Below is a block of entries; repeat exactly the lines starting at the line that contains "CLAMP_OFF (R354). -/" and ending at the line that contains "(s.machines.all fun m", both included.

* _Dataset entries_
*** Begin section ***

def objs04a : List Obj :=
  [O.DRV_EN_LEVEL, O.ISL_VERIFIED, O.ISL_BOOTSTRAP, O.ISL_LATCHED, O.DRV_EN_CLEARS, O.DT_MIN_1, O.DT_MIN_2, O.ILK_TMO, O.VG_OFF_TH, O.T_REFRESH,
   O.SOFT_OFF_SLOPE, O.SOFT_OFF_TMAX, O.BAL_ENABLE, O.BAL_RATE, O.BAL_MODE, O.BAL_DEADBAND, O.BAL_TD_STEP, O.BAL_MIN_CURRENT, O.PROBE_ENABLE,
   O.PROBE_INTERVAL, O.TJ_HIGH, O.NTC_RNOM, O.NTC_BETA, O.LINK_CRC_ERR, O.LINK_RETRIES, O.LINK_ABANDONED, O.LINK_EPOCH_DISCARD, O.LINK_LOSSES,
   O.EDGE_CORRECTIONS, O.POS_DIE_MIN, O.ISOLATE_ENABLE, O.COMMIT_260F, O.ISL_STATE, O.ISL_FLAGS, O.DIE_ACTIVE, O.VPOS_MEAS, O.VNEG_MEAS, O.BST_MEAS,
   O.NTC1_TEMP, O.NTC2_TEMP, O.PRELOAD_SEEN, O.DIE_DECL, O.FUNC_DECL, O.VPOS_SET, O.VNEG_SET, O.R_RETURN, O.R_GATE_EXT, O.PRE_I_ON, O.SLOPE_I_ON,
   O.PRE_END_ON, O.PRE_TIME_ON, O.PRE_LEVEL_ON, O.PLAT_EXIT_ON, O.SLOPE_TMAX_ON, O.PRE_I_OFF, O.SLOPE_I_OFF, O.PRE_END_OFF, O.PRE_TIME_OFF,
   O.PRE_LEVEL_OFF, O.PLAT_EXIT_OFF]

def objs04b : List Obj :=
  [O.SLOPE_TMAX_OFF, O.TD_ON, O.TD_OFF, O.VG_TRIM, O.DESAT_TH, O.DESAT_BLANK, O.KTI_WIN, O.KTI_GAIN, O.KTI_ON, O.KTI_OFF, O.VG_ON_MEAS, O.RG_INT,
   O.TJ_EST, O.TD_ON_APPLIED, O.VG_TRIM_APPLIED, O.EDGE_ON_MEAS, O.EDGE_OFF_MEAS, O.RG_REF, O.RG_ALPHA, O.T_REF, O.CAL_CMD, O.COMMIT_ISL]

def objs05a : List Obj :=
  [O.REF_SEL_SARU, O.REF_SEL_ICU, O.REF_SEL_CMP, O.REF_STATUS, O.VREF_OUT_EN, O.SARU_STATE, O.CAL_ABORTS, O.CAL_INTERVAL, O.CAL_REQUEST, O.ILINE_AIN,
   O.ILINE_GAIN, O.ILINE_ZERO, O.ILINE_OFFSET_MEAS, O.SHUNT_MODE, O.MIN_WINDOW, O.SHIFT_MAX, O.ILINE_TOL, O.SUM_TOL, O.I_SHUNT, O.SHUNT_METHOD,
   O.I_LINE, O.INJ_TRIGGER, O.INJ_COUNT, O.INJ_ENTRY, O.INJ_RESULT, O.REG_MODE, O.REG_TRIGGER, O.REG_INTERVAL, O.REG_LENGTH, O.REG_ENTRY,
   O.AIN_RESULT, O.WINDOW, O.CUSTOM_WIN, O.SEQ_LEN, O.SEQ_CH, O.MIDPOINT, O.ICU_MEAN, O.ICU_RMS, O.ICU_PRODUCT, O.WIN_LEN, O.WIN_COUNT, O.INPUT,
   O.THRESH, O.HYS, O.SENSE, O.FILTER_2530, O.ACTION, O.WIN_ENABLE, O.WIN_MODE, O.WIN_ACTION, O.CMP_LEVEL, O.CMP_BAND_INIT, O.WIN_STATE,
   O.WIN_BAND_INIT, O.CMP_SERVICE, O.SHUNT_RANGE, O.SHUNT_RES, O.VDC_RATIO, O.DCW_HIGH, O.DCW_LOW]

def objs05b : List Obj :=
  [O.VDC_MEAS, O.SHUNT_MEAS, O.OVR_COUNT, O.SUSPECT_COUNT, O.CAL_STARVED_COUNT, O.SHUNT_WINDOW_COUNT, O.TRIG_OVERRUN, O.COMMIT_25FF]

def objs06a : List Obj :=
  [O.SENSOR_SRC, O.POS_MODE, O.POLE_PAIRS, O.ANGLE_OFFSET, O.DIR_INVERT, O.BASE_SPEED, O.PLAUS_TOL, O.ALIGN_CMD, O.THETA_E, O.THETA_M, O.SPEED,
   O.FREQ_E, O.POS_STATUS, O.THETA_DIVERSE, O.SPEED_DIVERSE, O.SPEED_FILT, O.POS_MULTI, O.SPD_FILT, O.SPD_WIN, O.ENC_LINES, O.ENC_FILTER, O.ENC_SWAP,
   O.INDEX_MODE, O.INDEX_POS, O.ENC_RAW, O.ENC_COUNT, O.ENC_MULTI, O.ENC_ILLEGAL_COUNT, O.INDEX_CORR, O.HALL_DEBOUNCE, O.HALL_OFFSET, O.HALL_STATE,
   O.HALL_NOISE_COUNT, O.HALL_ILLEGAL_COUNT, O.EXC_FREQ, O.EXC_AMP, O.RES_POLE_PAIRS, O.RES_BW, O.RES_AMP_NOM, O.RES_PHASE, O.RES_AMP_MEAS,
   O.RES_TRACK_ERR, O.SENT_TICK, O.SENT_NIBBLES, O.SENT_CRC, O.SENT_PAUSE, O.SENT_POS_FIELD, O.SENT_LATENCY, O.SENT_TMO, O.SENT_DATA, O.SENT_STATUS,
   O.SENT_ERR_COUNT, O.SENT_SLOW, O.SSI_CLK, O.SSI_BITS, O.SSI_CODE, O.SSI_POS_FIELD, O.SSI_ERR_BIT, O.SSI_MONOFLOP, O.SSI_DOUBLE]

def objs06b : List Obj :=
  [O.SSI_DELAY, O.SSI_WORD, O.SSI_ERR_COUNT, O.ENCO_ENABLE, O.ENCO_CH, O.ENCO_N, O.ENCO_M, O.ENCO_Z_SRC, O.ENCO_OVERRUN, O.PCMP_VALUE, O.PCMP_MODE,
   O.PCMP_STATUS, O.PCMP_FIRES, O.SS_PULSE_V, O.SS_PULSE_PER, O.SS_POL_V, O.SS_MIN_SAL, O.SS_MIN_POL, O.SS_ANGLE, O.SS_SALIENCY, O.SS_POL_MARGIN,
   O.SS_SPEED, O.INJ_FREQ, O.INJ_AMP, O.INJ_BW, O.SWITCH_SPEED, O.BLEND_BAND, O.INJ_DIVERSE, O.OBS_BW, O.OBS_RES_LIM, O.OBS_PLL_LIM, O.OBS_RESIDUAL,
   O.CATCH_PULSE_T, O.CATCH_COUNT, O.CATCH_RESULT, O.COMMIT_24FF]
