/-- Readings of a link's usable inputs, volts: of verified islands whose link is not lost. -/
def State.vdcReads (s : State) (link : Nat) : List Rat :=
  (vdcInputs s.cfg link).filterMap fun k =>
    let i := s.isl.getD (2 * k + 1) State.resetIsland
    if i.verified && i.linkOk then some (mkRat (s.get O.VDC_MEAS k) 10) else none

/-- Number of DC links: two in TRACTION-2, else one. -/
def State.links (s : State) : Nat := if s.cfg = 1 then 2 else 1

/-- The Helmet's V_DC of a link: its first input, or while the inputs disagree the lower (R350) or higher (R354) reading (R362). -/
def State.hlmVdc (s : State) (link : Nat) (high : Bool) : Option Rat :=
  match s.vdcReads link with
  | [] => none
  | [a] => some a
  | a :: b :: _ => if s.coll.cond .hlmVdcDisagree then some (if high then maxQ a b else minQ a b) else some a

/-- |n| of machine m, rpm: the larger of Main's and the diverse speed, where each is valid (R350). -/
def State.hlmSpeed (s : State) (m : Nat) : Option Rat :=
  let st := s.get O.POS_STATUS m
  let a := if bit st 0 then some (absQ (mkRat (s.get O.SPEED m) 10)) else none
  let b := if bit st 9 then some (absQ (mkRat (s.get O.SPEED_DIVERSE m) 10)) else none
  match a, b with
  | some x, some y => some (maxQ x y)
  | some x, none => some x
  | none, y => y

/-- V_DC that R350 uses for machine m: its own link with ARRANGEMENT 0, else the lower of both; VDC_MIN when unusable. -/
def State.selVdc (s : State) (m : Nat) : Rat :=
  let min := s.getQ O.VDC_MIN
  if s.cfg = 1 ∧ s.get O.ARRANGEMENT ≠ 0 then
    match s.hlmVdc 0 false, s.hlmVdc 1 false with
    | some a, some b => minQ a b
    | some a, none => a
    | none, some b => b
    | none, none => min
  else (s.hlmVdc (if s.cfg = 1 then m else 0) false).getD min

/-- The Helmet holds a valid safety flux map (R350). -/
def State.hlmMaps (s : State) : Bool := s.hlm.mapsOk && !s.coll.cond .hlmMapFail && s.get O.ACTIVE_BANK != 0xFF && !s.coll.cond .mapActiveInvalid

/-- Effective thresholds N_ASC_EFF and N_FW_EFF of machine m (R350). -/
def State.thresholds (s : State) (m : Nat) : Rat × Rat :=
  let nAsc := s.getQ O.SS_N_ASC
  let nFw := s.getQ O.SS_N_FW
  if s.hlmMaps then
    let psi := s.hlm.psiPM.getD m 0
    let cross := divQ (9 / 10 * s.selVdc m * 60) (Config.sqrt 3 * 2 * Config.pi * s.getQ O.POLE_PAIRS m * psi)
    let eff := minQ nAsc cross
    (eff, divQ (nFw * eff) nAsc)
  else (nAsc, nFw)

/-- Machines in use: one in TRACTION-1; in TRACTION-2 two, or one with ARRANGEMENT 1 and 2; none in CHARGER. -/
def State.machines (s : State) : List Nat :=
  if s.cfg = 0 then [0] else if s.cfg = 1 then (if s.get O.ARRANGEMENT = 0 then [0, 1] else [0]) else []

/-- A synchronous reluctance machine (MACHINE_TYPE 2) of the active set. -/
def State.isSynRel (s : State) (m : Nat) : Bool := s.fl.machineType.getD m 0 == 2

/-- The call of machine m for ASC (R351). -/
def State.callAsc (s : State) (m : Nat) : Bool :=
  let prev := if s.hlm.evaluated then (s.hlm.machines.getD m State.resetHlmMachine).asc else true
  if s.isSynRel m then false
  else match s.hlmSpeed m with
    | none => true
    | some n =>
      let (nAsc, nFw) := s.thresholds m
      if nAsc ≤ n then true else if n < nFw then false else prev

/-- Forced ASC begins on a link (R354): V_DC at OV2, or rising too fast with its clamp on. -/
def State.forcedNow (s : State) : Bool :=
  (List.range s.links).any fun l =>
    match s.hlmVdc l true with
    | none => false
    | some v => decide (s.getQ O.OV2 / 10 ≤ v) || (s.clamps.getD l State.resetClamp).rising

/-- Forced ASC ends: every |n| below N_FW_EFF and every link below CLAMP_OFF (R354). -/
def State.forcedEnds (s : State) : Bool :=
  (s.machines.all fun m => match s.hlmSpeed m with | none => false | some n => decide (n < (s.thresholds m).2)) &&
  ((List.range s.links).all fun l => match s.hlmVdc l true with | none => true | some v => decide (v < s.getQ O.CLAMP_OFF / 10))

/-- The code that ASC stands for (R352). -/
def State.ascCode (s : State) : SafeCode :=
  if s.get O.ASC_SIDE = 1 ∧ s.isl.all (fun i => !i.bootstrap) then .ascHigh else .ascLow

/-- The Helmet's choice (R351, R354): BLOCK in CHARGER; forced ASC first; FREEWHEEL once ASC was found not established. -/
def State.chooseSafe (s : State) (forced : Bool) (calls : List Bool) : SafeCode :=
  if s.charger then .block
  else if s.hlm.ascGivenUp then .freewheel
  else if forced || calls.any id then s.ascCode else .freewheel

/-- The permit that the islands see is withdrawn: by the Helmet, by DRV_EN low or by a thermal shutdown (R353). -/
def State.permitGone (s : State) : Bool := !s.hlm.permit || !s.pins.drvEn || s.sup.thermal

/-- One evaluation of the safe state (R350..R354, R363), with its status objects. An ASC preload written while the permit is withdrawn opens the check of R354. -/
def State.hlmEval (s : State) : State :=
  if s.hlm.stopped then s
  else
    let forced := s.traction && (if s.hlm.forcedAsc then !s.forcedEnds || s.forcedNow else s.forcedNow)
    let calls := s.machines.map s.callAsc
    let choice := s.chooseSafe forced calls
    let newAsc := choice == .ascLow || choice == .ascHigh
    let hold := s.permitGone && newAsc && choice != s.hlm.choice && s.sup.readyPhase == .idle && s.isl.any (fun i => i.verified && i.safeApplied)
    let ms := s.hlm.machines.mapIdx fun m h => if m ∈ s.machines then { h with asc := calls.getD m h.asc } else h
    let s := { s with hlm := { s.hlm with choice := choice, forcedAsc := forced, evaluated := true, machines := ms,
                                          ascCheck := s.hlm.ascCheck || hold } }
    let show1 := fun (s : State) (m : Nat) =>
      let t := s.thresholds m
      let w := Config.pi * 2 * s.getQ O.POLE_PAIRS m * (s.hlmSpeed m).getD 0 / 60
      ((s.setQ O.N_ASC_EFF t.1 m).setQ O.N_FW_EFF t.2 m).setQ O.E_RATIO
        (1000 * divQ (Config.sqrt 3 * w * s.hlm.psiPM.getD m 0) (s.selVdc m)) m
    s.machines.foldl show1 s

/-- The Helmet writes its choice into every island's preload (R25, R142); each word carries its complement, so each powered island accepts it. -/
def State.writePreload (s : State) : State :=
  if s.hlm.stopped then s
  else
    let cnt := s.hlm.preCount + 1
    let acc := fun (i : Island) => if i.live then { i with preload := s.hlm.choice, preCount := cnt, preStale := false } else i
    let s := { s with hlm := { s.hlm with preCount := cnt }, isl := s.isl.map acc }
    (List.range 12).foldl (fun s n => s.unnote .islPreloadStale n) s

/-- An enabled evaluator is in start-up demand (R388). -/
def State.siStartup (s : State) : Bool := (List.range 4).any fun e => s.getB O.ENABLE e && (s.si.evs.getD e State.resetEvaluator).startup

/-- ROTOR_LOST is held, and no other fault. -/
def Coll.rotorOnly (c : Coll) : Bool := !c.overflow && !c.held.isEmpty && c.held.all fun x => x.code == .rotorLost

*** End section ***

* _Task solution_
/-- Forced ASC ends: every |n| below N_FW_EFF and every link below CLAMP_OFF (R354). -/
def State.forcedEnds (s : State) : Bool :=
  (s.machines.all fun m => match s.hlmSpeed m with | none => false | some n => decide (n < (s.thresholds m).2)) &&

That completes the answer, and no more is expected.